_TRY IT_. In the entries below, find the line with "unfold execDoorbellValue at e" and the line with "(e : execDescriptorFetch". Reproduce those two lines and every line between them exactly, and nothing more.

==========

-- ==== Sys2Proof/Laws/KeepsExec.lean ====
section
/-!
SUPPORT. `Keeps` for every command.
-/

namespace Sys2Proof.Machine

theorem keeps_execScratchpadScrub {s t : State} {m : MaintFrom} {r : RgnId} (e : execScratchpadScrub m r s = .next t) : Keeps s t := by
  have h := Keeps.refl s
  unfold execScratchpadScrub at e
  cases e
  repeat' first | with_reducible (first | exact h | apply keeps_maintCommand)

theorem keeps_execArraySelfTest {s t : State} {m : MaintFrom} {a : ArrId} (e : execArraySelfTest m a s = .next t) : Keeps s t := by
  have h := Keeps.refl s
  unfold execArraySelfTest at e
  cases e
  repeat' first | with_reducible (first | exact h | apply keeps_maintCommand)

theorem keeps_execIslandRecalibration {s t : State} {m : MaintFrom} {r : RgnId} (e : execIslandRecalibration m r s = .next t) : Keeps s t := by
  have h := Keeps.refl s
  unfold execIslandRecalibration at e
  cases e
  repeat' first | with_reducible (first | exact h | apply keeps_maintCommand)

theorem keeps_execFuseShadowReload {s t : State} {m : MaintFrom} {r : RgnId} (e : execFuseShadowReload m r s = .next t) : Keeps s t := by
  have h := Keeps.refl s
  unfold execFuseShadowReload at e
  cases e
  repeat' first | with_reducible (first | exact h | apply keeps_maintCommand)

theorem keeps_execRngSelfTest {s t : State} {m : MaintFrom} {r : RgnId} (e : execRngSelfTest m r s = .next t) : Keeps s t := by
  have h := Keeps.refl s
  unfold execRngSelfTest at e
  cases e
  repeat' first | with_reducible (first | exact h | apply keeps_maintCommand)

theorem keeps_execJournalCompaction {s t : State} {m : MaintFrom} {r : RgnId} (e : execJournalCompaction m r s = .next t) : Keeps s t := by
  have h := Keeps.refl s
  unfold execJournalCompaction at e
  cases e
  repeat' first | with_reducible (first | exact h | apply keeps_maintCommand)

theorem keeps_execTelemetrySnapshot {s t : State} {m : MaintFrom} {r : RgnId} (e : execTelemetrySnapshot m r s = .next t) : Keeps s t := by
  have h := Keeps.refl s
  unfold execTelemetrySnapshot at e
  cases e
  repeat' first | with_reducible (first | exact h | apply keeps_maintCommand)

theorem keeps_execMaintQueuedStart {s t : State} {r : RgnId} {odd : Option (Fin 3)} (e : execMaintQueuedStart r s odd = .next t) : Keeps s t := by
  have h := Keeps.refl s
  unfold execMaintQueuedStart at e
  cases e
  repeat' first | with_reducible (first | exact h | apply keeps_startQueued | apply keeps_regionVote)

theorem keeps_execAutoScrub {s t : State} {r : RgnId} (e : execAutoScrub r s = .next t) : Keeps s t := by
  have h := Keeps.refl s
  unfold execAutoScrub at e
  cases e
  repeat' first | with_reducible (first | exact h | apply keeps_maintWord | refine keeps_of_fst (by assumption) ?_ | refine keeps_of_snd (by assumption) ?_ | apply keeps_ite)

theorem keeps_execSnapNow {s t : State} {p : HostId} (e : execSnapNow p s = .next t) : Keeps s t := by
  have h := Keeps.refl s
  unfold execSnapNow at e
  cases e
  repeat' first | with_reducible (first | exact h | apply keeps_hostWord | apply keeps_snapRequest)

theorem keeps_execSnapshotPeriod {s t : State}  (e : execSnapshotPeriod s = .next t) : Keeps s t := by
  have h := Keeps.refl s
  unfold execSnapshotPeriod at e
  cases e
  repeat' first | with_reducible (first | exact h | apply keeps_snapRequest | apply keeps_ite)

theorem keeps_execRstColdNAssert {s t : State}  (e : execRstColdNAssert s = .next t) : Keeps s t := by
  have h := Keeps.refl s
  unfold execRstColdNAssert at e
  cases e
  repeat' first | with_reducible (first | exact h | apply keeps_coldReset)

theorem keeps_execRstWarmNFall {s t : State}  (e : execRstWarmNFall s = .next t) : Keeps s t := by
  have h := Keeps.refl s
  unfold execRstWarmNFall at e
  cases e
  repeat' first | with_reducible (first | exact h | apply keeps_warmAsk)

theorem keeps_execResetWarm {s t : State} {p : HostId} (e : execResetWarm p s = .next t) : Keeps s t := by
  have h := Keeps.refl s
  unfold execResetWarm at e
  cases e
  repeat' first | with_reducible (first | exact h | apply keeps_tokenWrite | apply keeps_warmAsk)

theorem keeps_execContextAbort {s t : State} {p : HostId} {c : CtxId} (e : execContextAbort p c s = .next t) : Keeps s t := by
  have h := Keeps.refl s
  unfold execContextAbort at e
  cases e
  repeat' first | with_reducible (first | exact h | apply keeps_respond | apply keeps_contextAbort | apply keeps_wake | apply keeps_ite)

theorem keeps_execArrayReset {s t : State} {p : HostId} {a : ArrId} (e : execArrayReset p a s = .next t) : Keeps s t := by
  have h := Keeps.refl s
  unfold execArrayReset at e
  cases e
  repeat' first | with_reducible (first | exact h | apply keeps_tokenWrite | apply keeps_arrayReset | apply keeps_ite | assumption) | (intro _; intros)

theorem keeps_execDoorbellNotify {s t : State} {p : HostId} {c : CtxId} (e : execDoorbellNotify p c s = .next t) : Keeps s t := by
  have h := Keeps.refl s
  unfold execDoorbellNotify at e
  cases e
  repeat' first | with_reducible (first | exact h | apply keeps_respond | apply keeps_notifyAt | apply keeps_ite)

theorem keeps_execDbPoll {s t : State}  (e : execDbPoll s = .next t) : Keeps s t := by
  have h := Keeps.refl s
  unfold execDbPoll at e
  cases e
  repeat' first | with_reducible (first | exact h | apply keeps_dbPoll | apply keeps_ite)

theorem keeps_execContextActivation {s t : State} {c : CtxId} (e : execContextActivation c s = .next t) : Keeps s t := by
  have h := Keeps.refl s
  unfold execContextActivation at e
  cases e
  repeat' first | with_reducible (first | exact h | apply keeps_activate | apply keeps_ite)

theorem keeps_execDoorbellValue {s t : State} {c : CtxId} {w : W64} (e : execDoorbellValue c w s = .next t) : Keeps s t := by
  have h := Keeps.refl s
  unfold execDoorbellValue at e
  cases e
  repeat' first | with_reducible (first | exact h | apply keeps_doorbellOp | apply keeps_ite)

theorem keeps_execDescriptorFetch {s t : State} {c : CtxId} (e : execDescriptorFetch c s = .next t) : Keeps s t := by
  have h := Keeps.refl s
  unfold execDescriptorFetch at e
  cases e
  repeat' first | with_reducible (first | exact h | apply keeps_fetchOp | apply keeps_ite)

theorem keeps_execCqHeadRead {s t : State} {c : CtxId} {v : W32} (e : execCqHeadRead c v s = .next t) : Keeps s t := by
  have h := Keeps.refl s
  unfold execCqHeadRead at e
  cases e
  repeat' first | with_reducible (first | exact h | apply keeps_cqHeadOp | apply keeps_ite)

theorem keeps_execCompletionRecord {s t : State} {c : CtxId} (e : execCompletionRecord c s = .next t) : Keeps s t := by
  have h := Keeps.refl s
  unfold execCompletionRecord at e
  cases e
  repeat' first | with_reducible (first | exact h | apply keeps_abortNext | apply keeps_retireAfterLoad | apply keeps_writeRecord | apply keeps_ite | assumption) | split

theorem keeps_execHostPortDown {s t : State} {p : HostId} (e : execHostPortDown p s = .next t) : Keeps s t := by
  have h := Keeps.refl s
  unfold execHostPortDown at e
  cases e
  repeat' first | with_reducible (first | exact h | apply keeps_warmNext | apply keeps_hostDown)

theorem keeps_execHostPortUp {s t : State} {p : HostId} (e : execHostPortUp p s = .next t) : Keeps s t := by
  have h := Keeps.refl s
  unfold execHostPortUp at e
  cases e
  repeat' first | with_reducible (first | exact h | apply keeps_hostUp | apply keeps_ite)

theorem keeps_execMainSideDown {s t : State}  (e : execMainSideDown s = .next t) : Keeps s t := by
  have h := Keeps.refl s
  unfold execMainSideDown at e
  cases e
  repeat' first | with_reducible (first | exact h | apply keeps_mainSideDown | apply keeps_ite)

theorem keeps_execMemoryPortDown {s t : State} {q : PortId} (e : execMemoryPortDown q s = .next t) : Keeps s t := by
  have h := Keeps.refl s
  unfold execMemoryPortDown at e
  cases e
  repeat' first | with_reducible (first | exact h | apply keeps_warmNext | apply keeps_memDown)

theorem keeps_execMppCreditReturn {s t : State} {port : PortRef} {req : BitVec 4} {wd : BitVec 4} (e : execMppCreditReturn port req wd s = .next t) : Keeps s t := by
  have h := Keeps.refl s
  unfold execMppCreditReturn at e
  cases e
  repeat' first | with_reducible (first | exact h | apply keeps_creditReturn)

==========

_SOLUTION FOR THIS TASK_.
  unfold execDoorbellValue at e
  cases e
  repeat' first | with_reducible (first | exact h | apply keeps_doorbellOp | apply keeps_ite)

theorem keeps_execDescriptorFetch {s t : State} {c : CtxId} (e : execDescriptorFetch c s = .next t) : Keeps s t := by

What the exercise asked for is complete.